As Einstein pointed out in the quote I began this essay with, mystery adds beauty to the Universe. The wonder that has captivated, inspired and provided spiritual nourishment to Mankind comes from this very mystery.
I have written previously that because reality is often difficult to approach directly for the reasons given above, oft-times we can get great insights by approaching it indirectly – through the use of metaphors and parables. Through the use of these tools many of the ancient sages wrote beautiful and insightful treatises on these fundamental questions. In that light then let me finish with a quote from the eighth century Vedantic sage, Shankara.
“Now a distinct and definite knowledge is possible in respect of everything capable of becoming an object of knowledge: but it is not possible in the case of that which cannot become such an object. That is Brahman, for it is the Knower, and the Knower can know other things, but cannot make Itself the object of Its own knowledge, in the same way that fire can burn other things but cannot burn itself.
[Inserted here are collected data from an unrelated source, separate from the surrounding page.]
-- ==== Sys2Proof/Laws/Frame.lean ====
section
/-!
SUPPORT. Laws of `Changes`: which parts of the state an operation may change.
-/
namespace Sys2Proof.Machine

theorem Changes.refl (ps : List Part) (s : State) : Changes ps s s := by
  intro p _; cases p <;> rfl

theorem Changes.trans {ps : List Part} {s t u : State} (h : Changes ps s t) (k : Changes ps t u) : Changes ps s u := by
  intro p hp
  have a := h p hp
  have b := k p hp
  cases p <;> exact Eq.trans b a

theorem Changes.mono {ps qs : List Part} {s t : State} (h : Changes ps s t) (sub : ps ⊆ qs) : Changes qs s t :=
  fun p hp => h p fun hm => hp (sub hm)

theorem Changes.ite {ps : List Part} {s a b : State} {c : Prop} [Decidable c] (h : Changes ps s a)
    (k : Changes ps s b) : Changes ps s (if c then a else b) := by
  split <;> assumption

theorem Changes.foldl {α : Type} {ps : List Part} {s : State} (f : State → α → State)
    (h : ∀ a x, Changes ps s a → Changes ps s (f a x)) (l : List α) (a : State) (ha : Changes ps s a) :
    Changes ps s (l.foldl f a) := by
  induction l generalizing a with
  | nil => exact ha
  | cons x l ih => exact ih (f a x) (h a x ha)

theorem Changes.foldlReply {α : Type} {ps : List Part} {s : State} (f : Reply → α → Reply)
    (h : ∀ a x, Changes ps s a.state → Changes ps s (f a x).state) (l : List α) (a : Reply)
    (ha : Changes ps s a.state) : Changes ps s (l.foldl f a).state := by
  induction l generalizing a with
  | nil => exact ha
  | cons x l ih => exact ih (f a x) (h a x ha)

theorem Changes.foldlFst {α β : Type} {ps : List Part} {s : State} (f : State × β → α → State × β)
    (h : ∀ a x, Changes ps s a.1 → Changes ps s (f a x).1) (l : List α) (a : State × β)
    (ha : Changes ps s a.1) : Changes ps s (l.foldl f a).1 := by
  induction l generalizing a with
  | nil => exact ha
  | cons x l ih => exact ih (f a x) (h a x ha)

theorem Changes.step {ps qs : List Part} {s t u : State} (h : Changes ps s t) (k : Changes qs t u) (sub : qs ⊆ ps) :
    Changes ps s u := h.trans (k.mono sub)

theorem Changes.onlyIf {ps : List Part} {s t : State} (c : Bool) (f : State → State) (h : Changes ps s t)
    (k : ∀ a, Changes ps s a → Changes ps s (f a)) : Changes ps s (t.onlyIf c f) := by
  unfold State.onlyIf
  split
  · exact k t h
  · exact h

theorem Changes.ofFst {α : Type} {ps : List Part} {s a : State} {b : α} {p : State × α} (h : Changes ps s p.1)
    (e : p = (a, b)) : Changes ps s a := by
  subst e; exact h

/-- A record update: each part is listed, or stays. -/
theorem Changes.mk {ps : List Part} {s x : State} {a1 a2 a3 a4 a5 a6 a7 a8 a9 a10 a11 a12 a13 a14 a15 a16 a17 a18 a19 a20 a21 a22 a23 a24 a25 a26 a27 a28 a29 a30 a31 a32 a33 a34} (h : Changes ps s x)
    (e1 : Part.elapsed ∈ ps ∨ a1 = x.elapsed)
    (e2 : Part.emitted ∈ ps ∨ a2 = x.emitted)
    (e3 : Part.freeCount ∈ ps ∨ a3 = x.freeCount)
    (e4 : Part.fuses ∈ ps ∨ a4 = x.fuses)
    (e5 : Part.topo ∈ ps ∨ a5 = x.topo)
    (e6 : Part.hub ∈ ps ∨ a6 = x.hub)
    (e7 : Part.tb ∈ ps ∨ a7 = x.tb)
    (e8 : Part.wireA ∈ ps ∨ a8 = x.wireA)
    (e9 : Part.wireR ∈ ps ∨ a9 = x.wireR)
    (e10 : Part.pod ∈ ps ∨ a10 = x.pod)
    (e11 : Part.frame ∈ ps ∨ a11 = x.frame)
    (e12 : Part.sched ∈ ps ∨ a12 = x.sched)
    (e13 : Part.units ∈ ps ∨ a13 = x.units)
    (e14 : Part.qu ∈ ps ∨ a14 = x.qu)
    (e15 : Part.podCut ∈ ps ∨ a15 = x.podCut)
    (e16 : Part.dump ∈ ps ∨ a16 = x.dump)
    (e17 : Part.hang ∈ ps ∨ a17 = x.hang)
    (e18 : Part.fm ∈ ps ∨ a18 = x.fm)
    (e19 : Part.adm ∈ ps ∨ a19 = x.adm)
    (e20 : Part.bar ∈ ps ∨ a20 = x.bar)
    (e21 : Part.trace ∈ ps ∨ a21 = x.trace)
    (e22 : Part.power ∈ ps ∨ a22 = x.power)
    (e23 : Part.rst ∈ ps ∨ a23 = x.rst)
    (e24 : Part.backup ∈ ps ∨ a24 = x.backup)
    (e25 : Part.flash ∈ ps ∨ a25 = x.flash)
    (e26 : Part.logSeq ∈ ps ∨ a26 = x.logSeq)
    (e27 : Part.imageIds ∈ ps ∨ a27 = x.imageIds)
    (e28 : Part.eventSeqs ∈ ps ∨ a28 = x.eventSeqs)
    (e29 : Part.log ∈ ps ∨ a29 = x.log)
    (e30 : Part.port ∈ ps ∨ a30 = x.port)
    (e31 : Part.fw ∈ ps ∨ a31 = x.fw)
    (e32 : Part.lc ∈ ps ∨ a32 = x.lc)
    (e33 : Part.pins ∈ ps ∨ a33 = x.pins)
    (e34 : Part.dram ∈ ps ∨ a34 = x.dram) :
    Changes ps s (State.mk x.pending a1 a2 a3 a4 a5 a6 a7 a8 a9 a10 a11 a12 a13 a14 a15 a16 a17 a18 a19 a20 a21 a22 a23 a24 a25 a26 a27 a28 a29 a30 a31 a32 a33 a34) := by
  refine h.trans ?_
  intro p hp
  cases p
  · rfl
  · exact e1.resolve_left hp
  · exact e2.resolve_left hp
  · exact e3.resolve_left hp
  · exact e4.resolve_left hp
  · exact e5.resolve_left hp
  · exact e6.resolve_left hp
  · exact e7.resolve_left hp
  · exact e8.resolve_left hp
  · exact e9.resolve_left hp
  · exact e10.resolve_left hp
  · exact e11.resolve_left hp
  · exact e12.resolve_left hp
  · exact e13.resolve_left hp
  · exact e14.resolve_left hp
  · exact e15.resolve_left hp
  · exact e16.resolve_left hp
  · exact e17.resolve_left hp
  · exact e18.resolve_left hp
  · exact e19.resolve_left hp
  · exact e20.resolve_left hp
  · exact e21.resolve_left hp
  · exact e22.resolve_left hp
  · exact e23.resolve_left hp
  · exact e24.resolve_left hp
  · exact e25.resolve_left hp
  · exact e26.resolve_left hp
  · exact e27.resolve_left hp
  · exact e28.resolve_left hp
  · exact e29.resolve_left hp
  · exact e30.resolve_left hp
  · exact e31.resolve_left hp
  · exact e32.resolve_left hp
  · exact e33.resolve_left hp
  · exact e34.resolve_left hp

/-- A record update of `x`, marked so that rewriting finds it by its form alone. -/
structure Changes.Upd (ps : List Part) (s x t : State) : Prop where
  prf : Changes ps s t

theorem Changes.mk_eq_upd {ps : List Part} {s x : State} {a1 a2 a3 a4 a5 a6 a7 a8 a9 a10 a11 a12 a13 a14 a15 a16 a17 a18 a19 a20 a21 a22 a23 a24 a25 a26 a27 a28 a29 a30 a31 a32 a33 a34} :
    Changes ps s (State.mk x.pending a1 a2 a3 a4 a5 a6 a7 a8 a9 a10 a11 a12 a13 a14 a15 a16 a17 a18 a19 a20 a21 a22 a23 a24 a25 a26 a27 a28 a29 a30 a31 a32 a33 a34) =
      Changes.Upd ps s x (State.mk x.pending a1 a2 a3 a4 a5 a6 a7 a8 a9 a10 a11 a12 a13 a14 a15 a16 a17 a18 a19 a20 a21 a22 a23 a24 a25 a26 a27 a28 a29 a30 a31 a32 a33 a34) :=
  propext ⟨fun h => ⟨h⟩, fun h => h.prf⟩

theorem Changes.upd {ps : List Part} {s x : State} {a1 a2 a3 a4 a5 a6 a7 a8 a9 a10 a11 a12 a13 a14 a15 a16 a17 a18 a19 a20 a21 a22 a23 a24 a25 a26 a27 a28 a29 a30 a31 a32 a33 a34} (h : Changes ps s x)
    (e1 : Part.elapsed ∈ ps ∨ a1 = x.elapsed)
    (e2 : Part.emitted ∈ ps ∨ a2 = x.emitted)
    (e3 : Part.freeCount ∈ ps ∨ a3 = x.freeCount)
    (e4 : Part.fuses ∈ ps ∨ a4 = x.fuses)
    (e5 : Part.topo ∈ ps ∨ a5 = x.topo)
    (e6 : Part.hub ∈ ps ∨ a6 = x.hub)
    (e7 : Part.tb ∈ ps ∨ a7 = x.tb)
    (e8 : Part.wireA ∈ ps ∨ a8 = x.wireA)
    (e9 : Part.wireR ∈ ps ∨ a9 = x.wireR)
    (e10 : Part.pod ∈ ps ∨ a10 = x.pod)
    (e11 : Part.frame ∈ ps ∨ a11 = x.frame)
    (e12 : Part.sched ∈ ps ∨ a12 = x.sched)
    (e13 : Part.units ∈ ps ∨ a13 = x.units)
    (e14 : Part.qu ∈ ps ∨ a14 = x.qu)
    (e15 : Part.podCut ∈ ps ∨ a15 = x.podCut)
    (e16 : Part.dump ∈ ps ∨ a16 = x.dump)
    (e17 : Part.hang ∈ ps ∨ a17 = x.hang)
    (e18 : Part.fm ∈ ps ∨ a18 = x.fm)
    (e19 : Part.adm ∈ ps ∨ a19 = x.adm)
    (e20 : Part.bar ∈ ps ∨ a20 = x.bar)
    (e21 : Part.trace ∈ ps ∨ a21 = x.trace)
    (e22 : Part.power ∈ ps ∨ a22 = x.power)
    (e23 : Part.rst ∈ ps ∨ a23 = x.rst)
    (e24 : Part.backup ∈ ps ∨ a24 = x.backup)
    (e25 : Part.flash ∈ ps ∨ a25 = x.flash)
    (e26 : Part.logSeq ∈ ps ∨ a26 = x.logSeq)
    (e27 : Part.imageIds ∈ ps ∨ a27 = x.imageIds)
    (e28 : Part.eventSeqs ∈ ps ∨ a28 = x.eventSeqs)
    (e29 : Part.log ∈ ps ∨ a29 = x.log)
    (e30 : Part.port ∈ ps ∨ a30 = x.port)
    (e31 : Part.fw ∈ ps ∨ a31 = x.fw)
    (e32 : Part.lc ∈ ps ∨ a32 = x.lc)
    (e33 : Part.pins ∈ ps ∨ a33 = x.pins)
    (e34 : Part.dram ∈ ps ∨ a34 = x.dram) :
    Changes.Upd ps s x (State.mk x.pending a1 a2 a3 a4 a5 a6 a7 a8 a9 a10 a11 a12 a13 a14 a15 a16 a17 a18 a19 a20 a21 a22 a23 a24 a25 a26 a27 a28 a29 a30 a31 a32 a33 a34) :=
  ⟨.mk h e1 e2 e3 e4 e5 e6 e7 e8 e9 e10 e11 e12 e13 e14 e15 e16 e17 e18 e19 e20 e21 e22 e23 e24 e25 e26 e27 e28 e29 e30 e31 e32 e33 e34⟩

/-- The state that an outcome answers. -/
def outState : Host.Outcome State Fault Refusal → State
  | .next t => t
  | _ => State.reset

theorem Changes.done {ps : List Part} {s0 x : State} (h : Changes ps s0 x) : Changes ps s0 (outState (done x)) := h

end Sys2Proof.Machine
end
Neither can it be said that Brahman is able to become an object of knowledge for anything other than Itself, since outside Itself there there is nothing which can possess knowledge.”
This piece is particularly beautiful Ted,
Thank you.
BARBARA
He who knows does not speak,
He sho speaks does not know.
Ted, this is a beautiful piece. I believe that without mystery there can be no meaningful life.
I read somewhere in the Yoga Sutras of Patanjali, “The knowing seeks to be known and is expressed in being”.
That seeking must surely be another facet of mystery or vice versa.
Alan
This blog appears to me to describe the great divide I.e. belief in reason vs belief in something beyond reason.
Similarly:
Materialist vs idealist
Science vs supernatural
Atheist vs religious
Dennett vs Watts (your example)
Mind vs matter
Is there a case for reconciliation…… No if you’re an atheist materialist; yes if you’re a mystic perhaps.
In regards to determinism – Free will vs no free will. This divide (but not clean cut) is possibly the greatest philosophical delemma of our time requiring day to day application. Both positions are argued from both sides and also complicated by the compatabilist/incompatibilist views. Maybe this divide can provide a glimpse of reconciliation.